Like almost all tech stocks, the problem with Applied Materials remains valuation. AMAT beat estimates by 2 cents with 5-cent earnings, down 93% from a year ago, when the company earned 70 cents a share. The company trades at 41 times fiscal 2001 (ending in October) estimates of $1.05 a share, and 40 times flat 2002 estimates. That’s double the company’s long-term projected growth rate of 20%.

And that trailing price-to-earnings ratio could get much worse before it gets better. Including this quarter, Applied Materials should earn a total of about 20 cents a share over the next three quarters. Depending on how much the company earns in its April 2002 quarter, AMAT could have a PE north of 100 by the time business begins to rebound.

AMAT is trading up on the better-than-expected earnings news this morning, but the stock’s chart doesn’t look all that promising, with a consolidation broken last week that seems to argue for more downside. 40 is critical support, and 49 is key resistance.

BEA Systems and NVIDIA also topped estimates last night, and at PEs of 45 and 49, they are trading a little closer to their long-term projected growth rates of 35%-40%.

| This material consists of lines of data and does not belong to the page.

@[simp] theorem State.onHif_regs (s : State) (f : HifState → HifState) : (s.onHif f).regs = s.regs := rfl
@[simp] theorem State.onHif_latch (s : State) (f : HifState → HifState) : (s.onHif f).latch = s.latch := rfl
@[simp] theorem State.onHif_clk (s : State) (f : HifState → HifState) : (s.onHif f).clk = s.clk := rfl
@[simp] theorem State.onHif_boot (s : State) (f : HifState → HifState) : (s.onHif f).boot = s.boot := rfl
@[simp] theorem State.onHif_tnn (s : State) (f : HifState → HifState) : (s.onHif f).tnn = s.tnn := rfl
@[simp] theorem State.onHif_btn (s : State) (f : HifState → HifState) : (s.onHif f).btn = s.btn := rfl
@[simp] theorem State.onHif_peg (s : State) (f : HifState → HifState) : (s.onHif f).peg = s.peg := rfl
@[simp] theorem State.onHif_krf (s : State) (f : HifState → HifState) : (s.onHif f).krf = s.krf := rfl
@[simp] theorem State.onHif_jst (s : State) (f : HifState → HifState) : (s.onHif f).jst = s.jst := rfl
@[simp] theorem State.onHif_jnl (s : State) (f : HifState → HifState) : (s.onHif f).jnl = s.jnl := rfl
@[simp] theorem State.onHif_lbk (s : State) (f : HifState → HifState) : (s.onHif f).lbk = s.lbk := rfl
@[simp] theorem State.onHif_wfp (s : State) (f : HifState → HifState) : (s.onHif f).wfp = s.wfp := rfl
@[simp] theorem State.onHif_dog (s : State) (f : HifState → HifState) : (s.onHif f).dog = s.dog := rfl
@[simp] theorem State.onHif_trs (s : State) (f : HifState → HifState) : (s.onHif f).trs = s.trs := rfl
@[simp] theorem State.onHif_sil (s : State) (f : HifState → HifState) : (s.onHif f).sil = s.sil := rfl
@[simp] theorem State.onHif_thm (s : State) (f : HifState → HifState) : (s.onHif f).thm = s.thm := rfl
@[simp] theorem State.onHif_plb (s : State) (f : HifState → HifState) : (s.onHif f).plb = s.plb := rfl
@[simp] theorem State.onHif_dwl (s : State) (f : HifState → HifState) : (s.onHif f).dwl = s.dwl := rfl
@[simp] theorem State.onHif_fwu (s : State) (f : HifState → HifState) : (s.onHif f).fwu = s.fwu := rfl
@[simp] theorem State.onHif_flt (s : State) (f : HifState → HifState) : (s.onHif f).flt = s.flt := rfl
@[simp] theorem State.onHif_hbm (s : State) (f : HifState → HifState) : (s.onHif f).hbm = s.hbm := rfl
@[simp] theorem State.onHif_flash (s : State) (f : HifState → HifState) : (s.onHif f).flash = s.flash := rfl
@[simp] theorem State.onHif_out (s : State) (f : HifState → HifState) : (s.onHif f).out = s.out := rfl
@[simp] theorem State.onHif_fresh (s : State) (f : HifState → HifState) : (s.onHif f).fresh = s.fresh := rfl
@[simp] theorem State.onHif_pending (s : State) (f : HifState → HifState) : (s.onHif f).pending = s.pending := rfl
@[simp] theorem State.onHif_rd (s : State) (f : HifState → HifState) (g : Fld) : (s.onHif f).rd g = s.rd g := rfl
@[simp] theorem State.onHif_self (s : State) (f : HifState → HifState) : (s.onHif f).hif = f s.hif := rfl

But BEAS broke critical support at 20 recently, and as a leader in the technically weak software sector, a lower share price is not out of the question at some point. A move above 21-22 would be a plus.

NVIDIA has been one of the stellar performers in the tech sector this year, but it recently had a number of negative divergences in technical indicators, such as stochastics, which made a higher high when the stock made a lower high, meaning that momentum may be waning. If nothing else, the stock’s great gains may be a thing of the past.